▶ **Task to carry out**:
Return the tail of the records exactly, starting from the line containing "def stateWords (x" and ending with the final line.

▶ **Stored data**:
/-! ## Commands -/

/-- CARRIER_PERIOD_START. -/
def execCarrierPeriodStart (c : Carrier) (s : State) : Host.Outcome State Fault Refusal := whenCore (carrierEvent true c) s
/-- CARRIER_PERIOD_CENTRE. -/
def execCarrierPeriodCentre (c : Carrier) (s : State) : Host.Outcome State Fault Refusal := whenCore (carrierEvent false c) s
/-- PWM_COMPARE_EDGE. -/
def execPwmCompareEdge (c : Carrier) (on : Bool) (s : State) : Host.Outcome State Fault Refusal := whenCore (compareEdge c on) s
/-- DEAD_TIME_EXPIRY. -/
def execDeadTimeExpiry (p : Fin 48) (s : State) : Host.Outcome State Fault Refusal :=
  whenCore (fun s => { s with pwm := { s.pwm with ph := vmod s.pwm.ph p deadTimeEnd } }) s
/-- TRIP_FILTER_ASSERT. -/
def execTripFilterAssert (t : Fin 16) (s : State) : Host.Outcome State Fault Refusal := whenCore (tripAssert t) s
/-- TRIP_FILTER_DEASSERT. -/
def execTripFilterDeassert (t : Fin 16) (s : State) : Host.Outcome State Fault Refusal := whenCore (tripDeassert t) s
/-- TRIP_CLEAR: a host write of `PWM_TRIP_FLAGn`. -/
def execTripClear (_path : Path) (n : Fin 2) (mask : Word) (s : State) : Host.Outcome State Fault Refusal :=
  whenCore (tripClear n mask) s
/-- AUX_CWORD: a host write of `PWM_AUX_CWORD`. -/
def execAuxCword (_path : Path) (mask : BitVec 8) (s : State) : Host.Outcome State Fault Refusal := whenCore (auxCword mask) s

end Sys2Proof.Machine
end

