/-- The section check of one engine: `bad` says whether its arithmetic differed (R122). -/
def shadowCheck (bad : BitVec 16) (s : State) (e : Nat) : State :=
  if s.flt.fEng.getLsbD e then s
  else
    match shadowPick s e with
    | none => s
    | some (i, c) =>
      let s := { s with cea := { s.cea with eng := vmod s.cea.eng e fun g => { g with chkPos := some i } } }
      if !bad.getLsbD e then s
      else
        let r := setF (putBit s.cea.r R.CEA_SHADOW_STAT e true) F.CEA_SHADOW_STAT_last_ctx c
        let eng := vmod s.cea.eng e fun g => { g with mmLap := some s.tbs.lap }
        raise (32 + e) e c { s with cea := { s.cea with r := r, eng := eng } }

/-- f_k of a model (R119). -/
def modelF (x : Ctx) (m : PlausRec) : Int := toSignal (x.v.getD m.fbSlot 0)

/-- d_k of a model in units of 2^−24 (R119). -/
def modelD (s : State) (x : Ctx) (m : PlausRec) : Int :=
  let res := fun a => (kvGet s.acq.r (R.ACQ_CHn_RES a)).toInt
  let f := modelF x m
  if m.xchk = 1 then
    let b := ((x.cfg.ins.find? (·.kind == 3)).map (·.idx)).getD 255
    (f - ((bankPhases s.img.str b).map fun p => res (s.img.str.phases.getD p {}).csAin).sum).natAbs
  else if m.xchk = 2 then
    (f - toSignal ((x.cfg.ins.getD m.fbSlot {}).value.toInt * res m.xchkAin)).natAbs
  else 0

/-- r_k of a model, times 16384, in units of 2^−24 (R119). -/
def modelR (m : PlausRec) (st : Model) (f : Int) : Int :=
  f * 16384 - (m.ka * st.fPrev.toInt + m.kb * st.pPrev.toInt)

/-- The model is evaluated in this stride (R121). -/
def evaluated (s : State) (x : Ctx) (m : PlausRec) : Bool :=
  x.completed && x.donePrev && !x.stale.getLsbD m.fbSlot && !x.stalePrev.getLsbD m.fbSlot && !wontRun s m.ctx

/-- Where a firing goes (R123): attribution code, source, unit. -/
def modelCause (s : State) (m : PlausRec) (d : Int) : Nat × Nat × Nat :=
  let e := (s.plc.pl.at_ m.ctx).engine
  let mm : Bool := match (vget s.cea.eng e {}).mmLap with
    | some l => decide (s.tbs.lap ≤ l + 1)
    | none => false
  if mm then (3, 32 + e, e)
  else if m.xchk ≠ 0 ∧ (m.xThr : Int) * 256 < d then (1, 5, m.ctx)
  else (2, 6, m.ctx)

/-- Model `i` fires (R120, R123, R124). -/
def fireModel (i : Nat) (m : PlausRec) (x : Ctx) (d : Int) (s : State) : State :=
  let (attr, src, unit) := modelCause s m d
  let upd := fun (st : Model) =>
    { st with count := 0, fired := true, fireCnt := min 255 (st.fireCnt + 1), lastAttr := attr,
              hardDone := st.hardDone || m.hard }
  let s := raise src unit (if attr = 3 then m.ctx else i) { s with cea := { s.cea with models := s.cea.models.modify i upd } }
  if m.hard then
    latchOn (ctxPhases s.img.str x.cfg)
      (fun p => if p.plaus.contains src then p else { p with plaus := p.plaus ++ [src] }) s
  else s

/-- Model `i` after the commit point (R119 to R121). -/
def evalModel (s : State) (i : Nat) : State :=
  let m := s.img.str.plaus.getD i {}
  let st := s.cea.models.getD i {}
  let x := ctxAt s m.ctx
  let f := modelF x m
  let keep := fun (st : Model) => if x.completed then { st with fPrev := wordOf f, pPrev := x.pub } else st
  if !evaluated s x m then { s with cea := { s.cea with models := s.cea.models.modify i keep } }
  else
    let r := modelR m st f
    let d := modelD s x m
    let above : Bool := decide ((m.rThr : Int) * 256 * 16384 < (r.natAbs : Int))
    let cnt := if above then st.count + 1 else st.count - 1
    let res := clampI (-32767) 32767 ((2 * r + 4194304) / 8388608)
    let xd := min 65535 ((d + 128) / 256)
    let upd := fun (st : Model) =>
      keep { st with count := cnt, res := BitVec.ofInt 16 res, xdiff := BitVec.ofInt 16 xd }
    let s := { s with cea := { s.cea with models := s.cea.models.modify i upd } }
    if above && m.cntLim ≤ cnt then fireModel i m x d s else s

/-! ## The snapshot and the context window (R125, R126) -/

/-- `CEA_CTX_STATUS` of context `c`. -/
def ctxStatus (s : State) (c : Nat) : Word :=
  let x := ctxAt s c
  let p := s.plc.pl.at_ c
  let b := fun (v : Bool) (i : Nat) => (BitVec.ofNat 32 v.toNat) <<< i
  BitVec.ofNat 32 (x.cfg.cls * 2 ^ 30 + p.engine * 2 ^ 26 + x.stale.toNat * 2 ^ 16 + x.cfg.nSec * 32 +
    (x.cfg.outs.length - 1) * 4) ||| b p.placed 25 ||| b (bankSel s.cea c) 24 ||| b x.completed 15 ||| b x.overrun 14 |||
    b x.upstream 13 ||| b x.parAbort 12 ||| b x.sat 11 ||| b x.secSat 10

/-- `CEA_CTX_TIMING` of context `c`. -/
def ctxTiming (x : Ctx) : Word :=
  BitVec.ofNat 32 ((if x.completed then x.doneClk else 0) * 65536 + (if x.started then x.startClk else 0))

/-- The four state words of section `j`. -/
def stateWords (x : Ctx) (j : Nat) : List Word :=
  let a := x.s1.getD j 0
  let b := x.s2.getD j 0
  [a.setWidth 32, (a >>> 32).setWidth 32, b.setWidth 32, (b >>> 32).setWidth 32]

/-- The snapshot fields of context `c`, by window offset. -/
def snapOf (s : State) (c : Nat) : RegFile :=
  let x := ctxAt s c
  let words := ((List.range 16).flatMap (stateWords x)) ++ [0, 0, x.pub, x.u] ++
    ((List.range 8).map fun i => wordOf (toSignal (x.v.getD i 0))) ++
    [if x.ranArmed then x.xLast else 0, ctxStatus s c, ctxTiming x, BitVec.ofNat 32 (strideCnt s)]
  (List.range words.length).foldl (fun r i => kvSet r (0x280 + 4 * i) (words.getD i 0)) []

/-- A write of `CEA_SNAP.req` (R125). -/
def snapRequest (s : State) : State :=
  if s.cea.snapReq.isSome then s
  else { s with cea := { s.cea with snapReq := some (getF s.cea.r F.CEA_WIN_SEL_ctx) } }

▶ **Exercise solution**:
def stateWords (x : Ctx) (j : Nat) : List Word :=
  let a := x.s1.getD j 0
  let b := x.s2.getD j 0
  [a.setWidth 32, (a >>> 32).setWidth 32, b.setWidth 32, (b >>> 32).setWidth 32]

/-- The snapshot fields of context `c`, by window offset. -/
def snapOf (s : State) (c : Nat) : RegFile :=
  let x := ctxAt s c
  let words := ((List.range 16).flatMap (stateWords x)) ++ [0, 0, x.pub, x.u] ++
    ((List.range 8).map fun i => wordOf (toSignal (x.v.getD i 0))) ++
    [if x.ranArmed then x.xLast else 0, ctxStatus s c, ctxTiming x, BitVec.ofNat 32 (strideCnt s)]
  (List.range words.length).foldl (fun r i => kvSet r (0x280 + 4 * i) (words.getD i 0)) []

/-- A write of `CEA_SNAP.req` (R125). -/
def snapRequest (s : State) : State :=
  if s.cea.snapReq.isSome then s
  else { s with cea := { s.cea with snapReq := some (getF s.cea.r F.CEA_WIN_SEL_ctx) } }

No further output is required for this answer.